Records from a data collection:
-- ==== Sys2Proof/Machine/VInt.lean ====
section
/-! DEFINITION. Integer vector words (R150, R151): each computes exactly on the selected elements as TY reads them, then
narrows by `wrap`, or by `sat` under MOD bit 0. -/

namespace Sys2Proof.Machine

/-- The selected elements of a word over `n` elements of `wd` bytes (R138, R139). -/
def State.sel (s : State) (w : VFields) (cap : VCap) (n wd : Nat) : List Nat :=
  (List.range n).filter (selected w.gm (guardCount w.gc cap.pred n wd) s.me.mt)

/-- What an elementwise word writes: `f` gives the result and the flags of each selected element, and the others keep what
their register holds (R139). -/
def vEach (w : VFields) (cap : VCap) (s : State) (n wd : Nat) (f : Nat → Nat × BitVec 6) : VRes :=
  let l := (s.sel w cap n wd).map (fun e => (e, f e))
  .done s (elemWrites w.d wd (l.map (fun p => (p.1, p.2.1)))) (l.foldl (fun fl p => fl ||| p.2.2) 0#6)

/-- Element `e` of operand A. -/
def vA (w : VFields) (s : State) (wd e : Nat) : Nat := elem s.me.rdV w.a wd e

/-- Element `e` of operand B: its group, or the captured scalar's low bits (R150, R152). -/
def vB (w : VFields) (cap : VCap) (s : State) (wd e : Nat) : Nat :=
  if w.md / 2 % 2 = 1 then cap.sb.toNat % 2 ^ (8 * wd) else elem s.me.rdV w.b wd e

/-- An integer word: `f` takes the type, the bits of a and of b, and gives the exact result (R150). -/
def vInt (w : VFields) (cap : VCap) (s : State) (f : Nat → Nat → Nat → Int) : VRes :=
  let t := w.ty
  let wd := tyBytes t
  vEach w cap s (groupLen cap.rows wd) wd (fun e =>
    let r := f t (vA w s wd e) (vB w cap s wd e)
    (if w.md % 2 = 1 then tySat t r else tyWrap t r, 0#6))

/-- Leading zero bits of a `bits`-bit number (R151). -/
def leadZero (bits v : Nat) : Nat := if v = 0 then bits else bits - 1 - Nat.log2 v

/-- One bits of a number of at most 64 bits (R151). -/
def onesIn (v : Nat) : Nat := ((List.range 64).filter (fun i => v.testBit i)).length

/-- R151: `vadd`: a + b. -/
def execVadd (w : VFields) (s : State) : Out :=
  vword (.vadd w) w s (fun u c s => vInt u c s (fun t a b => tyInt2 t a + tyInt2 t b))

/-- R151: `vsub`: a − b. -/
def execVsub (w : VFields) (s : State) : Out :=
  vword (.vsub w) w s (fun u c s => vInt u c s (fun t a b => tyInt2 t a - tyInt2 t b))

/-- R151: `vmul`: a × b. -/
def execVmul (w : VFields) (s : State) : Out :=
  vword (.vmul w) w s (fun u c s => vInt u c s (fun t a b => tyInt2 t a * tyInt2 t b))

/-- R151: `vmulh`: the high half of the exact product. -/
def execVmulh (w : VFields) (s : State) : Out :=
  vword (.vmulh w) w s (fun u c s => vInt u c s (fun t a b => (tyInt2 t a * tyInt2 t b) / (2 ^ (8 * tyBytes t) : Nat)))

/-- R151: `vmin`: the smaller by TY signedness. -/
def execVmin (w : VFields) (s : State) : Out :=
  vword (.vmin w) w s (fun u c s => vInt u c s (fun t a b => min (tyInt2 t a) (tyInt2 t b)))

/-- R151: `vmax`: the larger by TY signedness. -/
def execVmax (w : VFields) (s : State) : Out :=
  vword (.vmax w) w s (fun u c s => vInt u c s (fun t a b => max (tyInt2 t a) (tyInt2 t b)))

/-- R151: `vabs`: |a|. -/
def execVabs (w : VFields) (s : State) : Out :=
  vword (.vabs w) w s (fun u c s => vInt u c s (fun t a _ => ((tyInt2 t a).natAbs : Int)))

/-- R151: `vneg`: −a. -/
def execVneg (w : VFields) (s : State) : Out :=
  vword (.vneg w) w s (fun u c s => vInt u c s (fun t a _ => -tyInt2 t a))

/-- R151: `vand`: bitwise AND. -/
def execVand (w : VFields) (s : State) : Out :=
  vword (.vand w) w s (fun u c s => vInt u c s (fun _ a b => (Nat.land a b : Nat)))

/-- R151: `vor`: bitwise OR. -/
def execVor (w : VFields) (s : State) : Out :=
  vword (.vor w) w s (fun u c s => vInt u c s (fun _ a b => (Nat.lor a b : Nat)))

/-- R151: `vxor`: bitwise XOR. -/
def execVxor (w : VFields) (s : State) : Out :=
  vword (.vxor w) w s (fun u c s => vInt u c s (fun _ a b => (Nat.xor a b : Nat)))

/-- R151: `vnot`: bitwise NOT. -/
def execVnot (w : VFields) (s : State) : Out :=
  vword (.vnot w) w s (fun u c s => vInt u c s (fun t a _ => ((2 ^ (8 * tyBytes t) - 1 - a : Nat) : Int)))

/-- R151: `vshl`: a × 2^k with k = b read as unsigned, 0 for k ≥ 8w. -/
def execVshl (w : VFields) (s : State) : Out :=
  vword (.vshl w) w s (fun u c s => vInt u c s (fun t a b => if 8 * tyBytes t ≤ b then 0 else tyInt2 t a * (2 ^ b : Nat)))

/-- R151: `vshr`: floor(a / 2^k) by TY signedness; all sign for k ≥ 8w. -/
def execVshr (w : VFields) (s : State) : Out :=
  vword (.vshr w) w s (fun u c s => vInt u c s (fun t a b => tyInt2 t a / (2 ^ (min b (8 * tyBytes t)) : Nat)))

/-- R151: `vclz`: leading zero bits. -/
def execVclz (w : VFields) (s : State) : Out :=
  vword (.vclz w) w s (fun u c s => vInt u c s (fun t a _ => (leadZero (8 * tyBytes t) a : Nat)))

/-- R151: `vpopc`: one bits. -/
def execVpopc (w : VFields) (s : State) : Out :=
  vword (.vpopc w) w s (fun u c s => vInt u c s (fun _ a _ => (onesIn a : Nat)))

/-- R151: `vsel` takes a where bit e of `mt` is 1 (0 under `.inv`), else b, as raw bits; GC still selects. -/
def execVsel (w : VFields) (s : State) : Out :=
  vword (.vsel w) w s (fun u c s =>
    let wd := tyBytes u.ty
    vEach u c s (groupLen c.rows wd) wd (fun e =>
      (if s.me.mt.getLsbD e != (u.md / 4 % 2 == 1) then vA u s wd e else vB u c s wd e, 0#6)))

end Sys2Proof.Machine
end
* * *
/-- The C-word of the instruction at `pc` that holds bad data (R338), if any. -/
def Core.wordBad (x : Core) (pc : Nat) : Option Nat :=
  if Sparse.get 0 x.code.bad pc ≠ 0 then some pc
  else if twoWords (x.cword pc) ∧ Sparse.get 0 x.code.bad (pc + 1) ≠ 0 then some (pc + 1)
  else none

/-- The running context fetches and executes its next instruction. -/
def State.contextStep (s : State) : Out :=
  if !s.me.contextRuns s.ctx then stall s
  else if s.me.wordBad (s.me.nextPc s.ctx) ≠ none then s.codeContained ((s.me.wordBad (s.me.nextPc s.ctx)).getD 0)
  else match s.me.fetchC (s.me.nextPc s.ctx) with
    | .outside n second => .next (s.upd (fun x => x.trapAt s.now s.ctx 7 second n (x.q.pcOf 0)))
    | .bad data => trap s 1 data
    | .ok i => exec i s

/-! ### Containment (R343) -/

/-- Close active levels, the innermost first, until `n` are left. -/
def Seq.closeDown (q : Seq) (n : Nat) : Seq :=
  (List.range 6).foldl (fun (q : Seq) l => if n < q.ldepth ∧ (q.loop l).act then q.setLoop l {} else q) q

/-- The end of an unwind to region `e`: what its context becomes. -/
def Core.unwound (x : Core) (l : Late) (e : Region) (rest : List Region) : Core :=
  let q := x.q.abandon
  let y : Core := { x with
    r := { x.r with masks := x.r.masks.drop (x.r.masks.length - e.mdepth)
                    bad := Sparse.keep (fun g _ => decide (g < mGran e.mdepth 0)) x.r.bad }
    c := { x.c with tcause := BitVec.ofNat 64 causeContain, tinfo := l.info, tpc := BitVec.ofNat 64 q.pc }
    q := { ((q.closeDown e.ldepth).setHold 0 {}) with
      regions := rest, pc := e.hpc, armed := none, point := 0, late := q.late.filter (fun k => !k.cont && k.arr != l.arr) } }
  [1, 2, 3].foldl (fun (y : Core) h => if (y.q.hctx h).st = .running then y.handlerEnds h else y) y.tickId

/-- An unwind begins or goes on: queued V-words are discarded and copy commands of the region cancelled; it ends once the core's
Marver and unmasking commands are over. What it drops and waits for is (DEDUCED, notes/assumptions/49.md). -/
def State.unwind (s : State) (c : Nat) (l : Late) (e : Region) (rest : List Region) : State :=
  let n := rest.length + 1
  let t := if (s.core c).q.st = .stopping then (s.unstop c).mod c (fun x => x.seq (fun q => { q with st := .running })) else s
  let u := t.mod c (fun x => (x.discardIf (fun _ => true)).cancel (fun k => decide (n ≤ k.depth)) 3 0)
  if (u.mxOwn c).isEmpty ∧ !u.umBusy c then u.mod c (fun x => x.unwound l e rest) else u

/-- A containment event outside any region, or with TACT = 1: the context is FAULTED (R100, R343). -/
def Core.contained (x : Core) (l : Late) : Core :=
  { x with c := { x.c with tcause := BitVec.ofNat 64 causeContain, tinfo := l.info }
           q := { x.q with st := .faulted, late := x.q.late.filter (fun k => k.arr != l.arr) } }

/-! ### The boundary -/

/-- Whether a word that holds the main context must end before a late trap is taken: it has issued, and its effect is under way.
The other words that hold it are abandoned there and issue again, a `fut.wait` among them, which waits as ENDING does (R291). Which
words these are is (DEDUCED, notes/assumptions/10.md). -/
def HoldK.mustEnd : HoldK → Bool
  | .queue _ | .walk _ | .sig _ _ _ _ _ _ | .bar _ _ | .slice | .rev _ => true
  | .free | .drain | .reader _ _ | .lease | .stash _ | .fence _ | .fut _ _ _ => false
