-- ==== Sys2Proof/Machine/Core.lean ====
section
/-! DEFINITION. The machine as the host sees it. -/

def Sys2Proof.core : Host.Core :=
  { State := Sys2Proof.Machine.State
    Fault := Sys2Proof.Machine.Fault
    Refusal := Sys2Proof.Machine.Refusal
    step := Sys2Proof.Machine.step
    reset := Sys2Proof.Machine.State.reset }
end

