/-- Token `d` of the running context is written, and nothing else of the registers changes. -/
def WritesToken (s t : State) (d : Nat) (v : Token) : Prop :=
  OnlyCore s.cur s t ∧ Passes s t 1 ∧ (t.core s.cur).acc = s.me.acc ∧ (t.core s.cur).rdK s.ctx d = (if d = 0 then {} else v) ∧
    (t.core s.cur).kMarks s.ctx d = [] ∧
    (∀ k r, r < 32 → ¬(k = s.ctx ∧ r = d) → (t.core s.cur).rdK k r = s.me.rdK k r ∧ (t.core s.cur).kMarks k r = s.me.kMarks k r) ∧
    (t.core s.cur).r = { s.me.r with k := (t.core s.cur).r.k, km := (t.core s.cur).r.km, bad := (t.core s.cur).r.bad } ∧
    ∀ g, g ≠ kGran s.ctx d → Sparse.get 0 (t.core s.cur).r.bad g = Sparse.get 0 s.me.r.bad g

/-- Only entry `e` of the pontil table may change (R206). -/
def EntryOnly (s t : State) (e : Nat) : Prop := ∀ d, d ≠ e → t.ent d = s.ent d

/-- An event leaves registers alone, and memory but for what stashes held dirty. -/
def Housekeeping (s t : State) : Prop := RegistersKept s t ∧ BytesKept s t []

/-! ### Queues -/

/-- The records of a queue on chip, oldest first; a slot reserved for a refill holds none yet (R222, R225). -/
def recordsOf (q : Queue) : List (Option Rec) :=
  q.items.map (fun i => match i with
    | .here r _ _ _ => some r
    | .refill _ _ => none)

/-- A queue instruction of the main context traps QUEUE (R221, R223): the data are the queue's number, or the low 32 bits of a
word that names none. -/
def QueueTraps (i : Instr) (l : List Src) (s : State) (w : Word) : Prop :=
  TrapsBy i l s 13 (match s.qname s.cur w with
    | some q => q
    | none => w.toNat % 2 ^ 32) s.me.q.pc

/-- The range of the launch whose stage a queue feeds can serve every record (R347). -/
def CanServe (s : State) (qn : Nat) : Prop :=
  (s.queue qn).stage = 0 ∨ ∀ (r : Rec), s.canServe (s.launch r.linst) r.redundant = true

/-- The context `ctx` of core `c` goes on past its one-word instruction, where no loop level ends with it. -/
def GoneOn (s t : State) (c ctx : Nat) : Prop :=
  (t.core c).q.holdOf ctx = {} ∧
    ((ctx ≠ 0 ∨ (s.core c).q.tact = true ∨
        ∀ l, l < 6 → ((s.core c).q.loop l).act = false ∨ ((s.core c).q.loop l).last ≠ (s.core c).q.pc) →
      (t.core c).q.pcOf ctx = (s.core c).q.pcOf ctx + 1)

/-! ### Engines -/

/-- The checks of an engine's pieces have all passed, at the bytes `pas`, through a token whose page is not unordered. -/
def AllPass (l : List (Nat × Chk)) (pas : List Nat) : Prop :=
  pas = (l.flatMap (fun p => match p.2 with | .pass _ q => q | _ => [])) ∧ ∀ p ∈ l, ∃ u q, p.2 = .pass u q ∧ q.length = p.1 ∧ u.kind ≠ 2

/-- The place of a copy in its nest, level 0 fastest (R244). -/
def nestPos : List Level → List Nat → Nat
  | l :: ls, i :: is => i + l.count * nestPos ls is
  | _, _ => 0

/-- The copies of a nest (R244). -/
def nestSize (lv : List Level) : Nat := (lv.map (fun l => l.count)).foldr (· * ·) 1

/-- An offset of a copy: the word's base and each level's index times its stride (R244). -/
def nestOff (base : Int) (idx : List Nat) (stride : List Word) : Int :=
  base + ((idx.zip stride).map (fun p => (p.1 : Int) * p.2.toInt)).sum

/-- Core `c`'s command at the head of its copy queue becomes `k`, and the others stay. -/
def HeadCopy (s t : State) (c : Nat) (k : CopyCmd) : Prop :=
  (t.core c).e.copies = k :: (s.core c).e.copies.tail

TASK GOAL: Among the lines above, find those that contain the word "filter" and copy them.

OUTPUT OF THE TASK:
  (List.range n).filter (selected w.gm (guardCount w.gc cap.pred n wd) s.me.mt)
def onesIn (v : Nat) : Nat := ((List.range 64).filter (fun i => v.testBit i)).length
      regions := rest, pc := e.hpc, armed := none, point := 0, late := q.late.filter (fun k => !k.cont && k.arr != l.arr) } }
           q := { x.q with st := .faulted, late := x.q.late.filter (fun k => k.arr != l.arr) } }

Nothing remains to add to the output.